The only drag with the FSR Pathfinder is that it uses phoenix audio connectors just like the Extron units. I understand why this is done so that you can configure your audio inputs however you’d like, but it definitely doesn’t make my life any easier. I have all of the parts to build out my own adapters following the manual’s diagrams, but there are a couple of choices out there in case you’d like something more legitimate.

Connector Alternatives

db Electronics designed a pcb adapter that just screws right in to the terminals to give you your typical stereo RCA jacks. You can either get these printed out yourself and put them together or get some pre-built ones from Retro Gaming Cables in the UK.

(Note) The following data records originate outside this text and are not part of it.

-- ==== Sys2Proof/Syntax.lean ====
section
/-! DEFINITION. The instructions: one constructor for each of the 35 rows of `spec/opcode_table.json` (R2, R108).
The opcode of a frame is its COMMAND_ID; its operand is its payload. -/

namespace Sys2Proof

/-- The instruction set. `req…` rows are frames the host transmits (R126 to R139), `rsp…` and `evt…` rows frames the
ingress machine accepts (R185 to R197, R199 to R203), and the three `rx…` rows the non-variant byte classes of R100 to R102.
A frame's operand is the payload (`req…`) or `data` (`rsp…`, `evt…`), 0 to 224 bytes, opaque to the codec. -/
inductive Instr where
  | reqSendData (payload : List Byte)
  | reqSendDataEx (payload : List Byte)
  | reqSetMode (payload : List Byte)
  | reqReset (payload : List Byte)
  | reqSetChannel (payload : List Byte)
  | reqSetDestinationNetworkId (payload : List Byte)
  | reqSetDestinationAddress (payload : List Byte)
  | reqSetUserSetting (payload : List Byte)
  | reqGetUserSetting (payload : List Byte)
  | reqRssi (payload : List Byte)
  | reqShutdown (payload : List Byte)
  | reqStandby (payload : List Byte)
  | reqTransmitPower (payload : List Byte)
  | reqFactoryReset (payload : List Byte)
  | rspSendData (data : List Byte)
  | rspSetMode (data : List Byte)
  | rspReset (data : List Byte)
  | rspSetChannel (data : List Byte)
  | rspSetDestinationNetworkId (data : List Byte)
  | rspSetDestinationAddress (data : List Byte)
  | rspSetUserSetting (data : List Byte)
  | rspGetUserSetting (data : List Byte)
  | rspRssi (data : List Byte)
  | rspShutdown (data : List Byte)
  | rspStandby (data : List Byte)
  | rspTransmitPower (data : List Byte)
  | rspFactoryReset (data : List Byte)
  | evtDataRepeat (data : List Byte)
  | evtDataReceived (data : List Byte)
  | evtReset (data : List Byte)
  | evtWakeup (data : List Byte)
  | evtPacketTransmit (data : List Byte)
  /-- A byte other than START met in phase SEEK (R100, R152). -/
  | rxResyncByte (b : Byte)
  /-- A header whose LENGTH `l` is above 224, with any COMMAND_ID `c` (R101, R158). -/
  | rxIllegalLength (c l : Byte)
  /-- A frame with a valid checksum whose COMMAND_ID `c` is no Response or Event code (R102, R207). -/
  | rxUnknownId (c : Byte) (data : List Byte)
  deriving DecidableEq, Repr

/-- The six shapes the 35 rows fall into (the `set` of a row): what the codec and the machine distinguish. -/
inductive Form where
  | request (k : Request) (payload : List Byte)
  | response (k : Response) (data : List Byte)
  | event (k : Event) (data : List Byte)
  | resync (b : Byte)
  | illegalLength (c l : Byte)
  | unknownId (c : Byte) (data : List Byte)
  deriving DecidableEq, Repr

/-- The direction a row's words travel in (`30_encoding.md` R93): `tx` from host to device, `rx` from device to host. -/
inductive Direction where
  | tx | rx
  deriving DecidableEq, Repr

/-- The shape of an instruction. -/
def Instr.form : Instr → Form
  | .reqSendData p => .request .sendData p
  | .reqSendDataEx p => .request .sendDataEx p
  | .reqSetMode p => .request .setMode p
  | .reqReset p => .request .reset p
  | .reqSetChannel p => .request .setChannel p
  | .reqSetDestinationNetworkId p => .request .setDestinationNetworkId p
  | .reqSetDestinationAddress p => .request .setDestinationAddress p
  | .reqSetUserSetting p => .request .setUserSetting p
  | .reqGetUserSetting p => .request .getUserSetting p
  | .reqRssi p => .request .rssi p
  | .reqShutdown p => .request .shutdown p
  | .reqStandby p => .request .standby p
  | .reqTransmitPower p => .request .transmitPower p
  | .reqFactoryReset p => .request .factoryReset p
  | .rspSendData d => .response .sendData d
  | .rspSetMode d => .response .setMode d
  | .rspReset d => .response .reset d
  | .rspSetChannel d => .response .setChannel d
  | .rspSetDestinationNetworkId d => .response .setDestinationNetworkId d
  | .rspSetDestinationAddress d => .response .setDestinationAddress d
  | .rspSetUserSetting d => .response .setUserSetting d
  | .rspGetUserSetting d => .response .getUserSetting d
  | .rspRssi d => .response .rssi d
  | .rspShutdown d => .response .shutdown d
  | .rspStandby d => .response .standby d
  | .rspTransmitPower d => .response .transmitPower d
  | .rspFactoryReset d => .response .factoryReset d
  | .evtDataRepeat d => .event .dataRepeat d
  | .evtDataReceived d => .event .dataReceived d
  | .evtReset d => .event .reset d
  | .evtWakeup d => .event .wakeup d
  | .evtPacketTransmit d => .event .packetTransmit d
  | .rxResyncByte b => .resync b
  | .rxIllegalLength c l => .illegalLength c l
  | .rxUnknownId c d => .unknownId c d

/-- The instruction that transmits the Request variant `k` with this payload. -/
def Instr.ofRequest : Request → List Byte → Instr
  | .sendData => .reqSendData
  | .sendDataEx => .reqSendDataEx
  | .setMode => .reqSetMode
  | .reset => .reqReset
  | .setChannel => .reqSetChannel
  | .setDestinationNetworkId => .reqSetDestinationNetworkId
  | .setDestinationAddress => .reqSetDestinationAddress
  | .setUserSetting => .reqSetUserSetting
  | .getUserSetting => .reqGetUserSetting
  | .rssi => .reqRssi
  | .shutdown => .reqShutdown
  | .standby => .reqStandby
  | .transmitPower => .reqTransmitPower
  | .factoryReset => .reqFactoryReset

/-- The instruction that delivers the Response variant `k` with this data. -/
def Instr.ofResponse : Response → List Byte → Instr
  | .sendData => .rspSendData
  | .setMode => .rspSetMode
  | .reset => .rspReset
  | .setChannel => .rspSetChannel
  | .setDestinationNetworkId => .rspSetDestinationNetworkId
  | .setDestinationAddress => .rspSetDestinationAddress
  | .setUserSetting => .rspSetUserSetting
  | .getUserSetting => .rspGetUserSetting
  | .rssi => .rspRssi
  | .shutdown => .rspShutdown
  | .standby => .rspStandby
  | .transmitPower => .rspTransmitPower
  | .factoryReset => .rspFactoryReset

/-- The instruction that delivers the Event variant `k` with this data. -/
def Instr.ofEvent : Event → List Byte → Instr
  | .dataRepeat => .evtDataRepeat
  | .dataReceived => .evtDataReceived
  | .reset => .evtReset
  | .wakeup => .evtWakeup
  | .packetTransmit => .evtPacketTransmit

/-- The instruction of a shape. -/
def Form.toInstr : Form → Instr
  | .request k p => .ofRequest k p
  | .response k d => .ofResponse k d
  | .event k d => .ofEvent k d
  | .resync b => .rxResyncByte b
  | .illegalLength c l => .rxIllegalLength c l
  | .unknownId c d => .rxUnknownId c d

/-- Requests travel to the device; everything else is received (`30_encoding.md` R93, R108). -/
def Instr.direction (i : Instr) : Direction :=
  match i.form with
  | .request _ _ => .tx
  | _ => .rx

end Sys2Proof
end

These will work great on an Extron Crosspoint, but because the FSR Pathfinder is more compact vertically, there isn’t as much room above the audio connectors. I’d maybe recommend something along these lines instead using a 3.5mm phono jack. You’d still have to get adapters to go from phono to RCA, but those are readily available from many retailers.

Wiring Diagrams

The audio input and output wiring isn’t too difficult, but it’s very important that you follow the correct diagram. There are distinct wiring differences between balanced and unbalanced signals and input and output connections. For most gaming situations, you should only have to worry about unbalanced signals. I’ve highlighted the diagrams from the manuals which demonstrate this. I’ll being using stereo inputs and outputs for nearly all of my consoles with two exceptions, the Atari 2600 and NES. Both of these consoles only support mono outputs, so it’s best to go ahead and set up the appropriate wiring for them.

Making the Connectors

This is definitely the part that’s going to be the most time-consuming. Soldering up and testing all of those RCA connections takes some time. But once you get a system going, it can be done in only a few hours.

One thing I realized halfway through is that the stereo unbalanced input and output diagrams are exactly the same. I had been labeling each this whole time when it wasn’t really necessary.

To Sum Things Up

I just started using the matrix switcher in my living room with a couple of systems but haven’t connected everything yet. So far I am very impressed.

This unit is definitely not for the faint of heart; you’ve got to be committed to working with all of the different types of connectors, also bringing up the cost. All in all, I think I spent less than a hundred on this setup, which is well worth it in my books. These matrix switchers have limitless potential when it comes to how you’d like to run things. Though they require a lot of upfront setup, once it’s in place a matrix switcher makes the need to reach behind the console to plug things in and out almost nonexistent.

I’m still not sure why it and other matrix switchers other than the Extrons haven’t received any coverage on the usual retro gaming channels yet. Hopefully that will change at some point so that it’ll open up more options for enthusiasts.